-- ==== Sys2Proof/Syntax.lean ====
section
/-! DEFINITION. The operations of the block as one inductive: one constructor for each row of
spec/opcode_table.json (30_encoding.md R126), and one for the form-T transactions that are no row, "one
pulse on every TRIG bit set in mask" (R104). -/

namespace Sys2Proof

/-- The argument of `reset_fifo` (41_controller_ops.md R171): one FIFO, `all`, or a name that is
neither (given by a code of 5 or more), which the operation answers with ConfigurationError. -/
inductive FifoArg where
  | one (q : Fifo)
  | all
  | unknown (code : Nat)
deriving DecidableEq, Repr

/-- The dialect tag a decoder is constructed with (44_deswizzle.md R210): one of the closed set, or a
tag outside it (a code of 2 or more). -/
inductive DialectTag where
  | known (d : Dialect)
  | unknown (code : Nat)
deriving DecidableEq, Repr

/-- The producer version a decoder is constructed with (45_field_decode.md R244): a version, or a
value that is not a version. -/
inductive VersionArg where
  | version (v : Nat)
  | notAVersion
deriving DecidableEq, Repr

/-- The operations. -/
inductive Instr where
  -- class TXN, form W: SET_BIT(f) (40_transactions.md R141)
  | setBitDacWrite
  | setBitDacRead
  | setBitAdcWrite
  | setBitAdcTransfer
  | setBitAdcDebug
  | setBitAdcsConnected
  -- CLEAR_BIT(f) (R142)
  | clearBitDacWrite
  | clearBitDacRead
  | clearBitAdcWrite
  | clearBitAdcTransfer
  | clearBitAdcDebug
  | clearBitAdcsConnected
  -- MASKED_WRITE (R143), ATOMIC_WRITE (R144), and the one ATOMIC_WRITE the controller issues
  | maskedWrite (mask value : Wire)
  | atomicWrite (fields : List Flag) (values : List Bool)
  | atomicWriteStream
  -- form T: TRIGGER(t) (R145)
  | triggerRstDacIn
  | triggerRstDacOut
  | triggerRstAdcIn
  | triggerRstAdcOut
  | triggerRstPtr
  -- form T with any mask (30_encoding.md R104): one pulse on every TRIG bit set in it
  | triggerMask (mask : Wire)
  -- form R (R146), the bulk transfers (R147, R152)
  | wireRead
  | pipeWrite (data : List Byte) (bs : Nat)
  | pipeRead (n bs : Nat)
  -- class OP: the Buffer Controller (41_controller_ops.md)
  | writeSetup
  | writeChannels (buffers : List (List Nat)) (start : Bool)
  | writeBuf (frame : List Byte) (start : Bool)
  | writeFinish
  | repeatSetup
  | setAdcDebug
  | clearAdcDebug
  | fifoStatus
  | resetFifo (name : FifoArg)
  | resetPointers
  | readBlock (n bs : Nat)
  -- class HW: the steps of the data mover and the device loop (42_datapath.md)
  | dacFill
  | dacPlay
  | adcStore
  | adcFetch
  | dacSink
  | adcSource
  -- class FN: the codec (43_striping.md, 44_deswizzle.md, 45_field_decode.md)
  | stripe (buffers : List (List Nat))
  | destripe (frame : List Byte)
  | deswizzleLegacy (d : List Byte)
  | deswizzleFull (d : List Byte)
  | swizzle (dialect : Dialect) (chan : List (List Nat))
  | decodeFields (chan : List (List Nat)) (layout : Layout)
  | decode (tag : DialectTag) (version : VersionArg) (d : List Byte)
deriving DecidableEq, Repr

end Sys2Proof
end

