-- ==== Sys2Proof/Certificates/Slice0/Obligations.lean ====
section
/-! DEFINITION. The statements for the provers, from the numbered rules of spec/. Each docstring names
the rule or the section it rests on; a clause that rests on a choice of the model names its log entry.
A free value stands under an existential: every statement holds for every value of it. -/

open Sys2Proof Sys2Proof.Machine

/-! ### Encoding -/

/-- The words opcode_table.json gives its rows under CFG_REF read as those rows (30_encoding.md R106,
R109), and a few records written out in bytes; the record form is log entry 1. -/
def Obligations.TableWords : Prop :=
  decodeTableWord 8 0x01 = some .setBitDacWrite ∧
  decodeTableWord 8 0x02 = some .setBitDacRead ∧
  decodeTableWord 8 0x20 = some .setBitAdcsConnected ∧
  decodeTableWord 8 0x0E = some .atomicWriteStream ∧
  decode Cfg.test [0x00#8, 0, 0, 0, 0x02#8, 0, 0, 0, 0, 0, 0, 0] = .ok (.clearBitDacRead, []) ∧
  decode Cfg.test [0x10#8, 0, 0, 0, 0, 0, 0, 0, 0x01#8, 0, 0, 0] = .ok (.triggerRstPtr, []) ∧
  decode Cfg.test [0x0F#8, 0, 0, 0, 0, 0, 0, 0, 0x01#8, 0, 0, 0] = .ok (.triggerMask 0x0F#32, []) ∧
  decode Cfg.test [0x20#8, 0, 0, 0, 0x10#8, 0, 0, 0, 0x04#8, 0, 0, 0] = .ok (.pipeRead 32 16, [])

/-- Decode of encode, for every instruction and every operand a record can hold (log entry 1). -/
def Obligations.DecodeEncode : Prop :=
  ∀ (c : Cfg) (i : Instr) (r : List Byte), c.Valid → i.wf = true →
    decode c (encode c i ++ r) = .ok (i, r)

/-- What the decoder accepts is a well-formed instruction, and it reads a record off the front of its
input (log entry 1). -/
def Obligations.DecodedIsWellFormed : Prop :=
  ∀ (c : Cfg) (l r : List Byte) (i : Instr), decode c l = .ok (i, r) →
    i.wf = true ∧ ∃ p, p ≠ [] ∧ l = p ++ r

/-- A form-W transaction means the same whichever row of the table its mask and value are
(40_transactions.md R141, R142, R144: each row is form W with its mask and value). -/
def Obligations.FormWRowsAgree : Prop :=
  ∀ (s : State) (mask value : Wire), s.cfg.Valid →
    exec (decodeW s.cfg mask value) s = exec (.maskedWrite mask value) s

/-! ### The step -/

/-- When the program starts with the record of a call, the step is that call, on the state with the
record gone; nothing else surrounds it. With no record left nothing changes, and bytes that are no
record are refused (log entry 1). -/
def Obligations.StepRunsTheDecodedCall : Prop :=
  (∀ (s : State) (i : Instr) (r : List Byte), decode s.cfg s.program = .ok (i, r) →
    step s = exec i { s with program := r }) ∧
  (∀ s : State, s.program = [] → step s = .next s) ∧
  ∀ (s : State) (e : DecodeError), s.program ≠ [] → decode s.cfg s.program = .error e →
    step s = .refused (.badRecord e)

/-! ### Reset -/

/-- The reset values (10_state.md R47) under every valid configuration: the flags at their defaults,
FIFOs empty, pointers and `adc_fill` zero, every word of the DAC region UNWRITTEN, history and marks
clear, STATUS all empty, none full, count zero. Of the ADC region, whose content the rule leaves open,
nothing is said. -/
def Obligations.ResetValues : Prop :=
  ∀ c : Cfg, c.Valid →
    let s := State.resetWith c
    s.cfg = c ∧ s.ctrl = c.defaults ∧ (∀ q, s.fifo.get q = []) ∧ (∀ p, s.ptr.get p = 0) ∧
    s.adcFill = 0 ∧ (∀ k, Memory.readWord s.ddrDac k = none) ∧
    s.dacOut = [] ∧ s.adcOverrun = false ∧ s.fault = false ∧
    ∃ d, exec .fifoStatus s = .next { s with
      result := .status ⟨⟨true, true, true, true⟩, ⟨false, false, false, false⟩, 0⟩, draws := d }

/-- The reset state is a state of the spec keeping I-EXCL, its data path is drained, and with no enable
asserted by default its label is Draining (10_state.md R40, R47; 70_reset_and_hazards.md R290). That
`State.reset` is the reset state under CFG_TEST is the model's choice (log entry 2). -/
def Obligations.ResetIsGood : Prop :=
  State.reset = State.resetWith Cfg.test ∧ State.reset.Good ∧
  ∀ c : Cfg, c.Valid →
    (State.resetWith c).Good ∧ (State.resetWith c).Linked ∧ drained (State.resetWith c) = true ∧
    (anyEnable c.defaults = false → phase (State.resetWith c) = .draining)

/-! ### Rules of the whole machine -/

/-- From every good state a step leads to a good state: FIFOs within their depths, pointers inside their
regions, `adc_fill` within the ADC region, both regions in canonical form, the mark set where DacWrite
and DacRead are both asserted, the configuration valid. -/
def Obligations.StepKeepsGood : Prop :=
  ∀ s t : State, s.Good → step s = .next t → t.Good

/-- No call changes the configuration, the calls still to come or the words already played; the mark
`fault` stays set (60_exceptions.md R272: "cleared only by reset"). -/
def Obligations.EveryCallKeeps : Prop :=
  ∀ (i : Instr) (s t : State), exec i s = .next t →
    t.cfg = s.cfg ∧ t.program = s.program ∧ (s.fault = true → t.fault = true) ∧
      ∃ ws, t.dacOut = s.dacOut ++ ws

/-- Flags change only in the host's calls that name flags: no turn of the hardware, no pulse, no read,
no transfer and no codec function writes one (10_state.md R26). -/
def Obligations.FlagsChangeOnlyWhereNamed : Prop :=
  ∀ (i : Instr) (s t : State), namesFlags i = false → exec i s = .next t →
    t.ctrl = s.ctrl ∧ t.fault = s.fault

/-- Runs made of the documented operations: where DacWrite is clear before a call it is clear after it,
and the mark `fault` is never set (41_controller_ops.md R175). -/
def Obligations.DocumentedCallsKeepDacWriteClear : Prop :=
  ∀ (is : List Instr) (s t : State), s.cfg.Valid → s.ctrl.dacWrite = false →
    (∀ i ∈ is, documented i = true) → runCalls is s = .next t →
      t.ctrl.dacWrite = false ∧ t.fault = s.fault

/-- Only the four form-W primitives change AdcsConnected (10_state.md R32). -/
def Obligations.AdcsConnectedWrittenByPrimitivesOnly : Prop :=
  ∀ (i : Instr) (s t : State), s.cfg.Valid → exec i s = .next t →
    (documented i = true ∨ namesFlags i = false) → t.ctrl.adcsConnected = s.ctrl.adcsConnected

/-- The mark `adc_overrun` is cleared by the reset of FIFO AdcIn alone (10_state.md R44). -/
def Obligations.OverrunClearedByAdcInResetOnly : Prop :=
  ∀ (i : Instr) (s t : State), exec i s = .next t → s.adcOverrun = true → t.adcOverrun = false →
    pulsesAdcIn s.cfg i = true

/-- Where the hardware has no AdcDebug feature the flag never changes, and SET_BIT and CLEAR_BIT of it
complete with no effect; MASKED_WRITE then writes the other fields of its mask (10_state.md R31; log
entry 12). -/
def Obligations.AdcDebugAbsent : Prop :=
  (∀ (i : Instr) (s t : State), s.cfg.hasAdcDebug = false → exec i s = .next t →
    t.ctrl.adcDebug = s.ctrl.adcDebug) ∧
  (∀ s : State, s.cfg.Valid → s.Excl → s.cfg.hasAdcDebug = false →
    exec .setBitAdcDebug s = .next { s with result := .done } ∧
    exec .clearBitAdcDebug s = .next { s with result := .done }) ∧
  ∀ (s : State) (mask value : Wire), s.cfg.Valid → s.cfg.hasAdcDebug = false →
    mask &&& ~~~ fieldsMask s.cfg = 0#32 → value &&& ~~~ mask = 0#32 →
    ∃ (new : PerFlag Bool) (t : State), exec (.maskedWrite mask value) s = .next t ∧
      FlagsWritten s new t ∧ new.adcDebug = s.ctrl.adcDebug ∧
      ∀ f, f ≠ .adcDebug → new.get f =
        if mask.getLsbD (s.cfg.pos.get f) then value.getLsbD (s.cfg.pos.get f) else s.ctrl.get f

Prompt:
Copy out each line of the records above that includes "fifoStatus".

Result:
  | fifoStatus
    ∃ d, exec .fifoStatus s = .next { s with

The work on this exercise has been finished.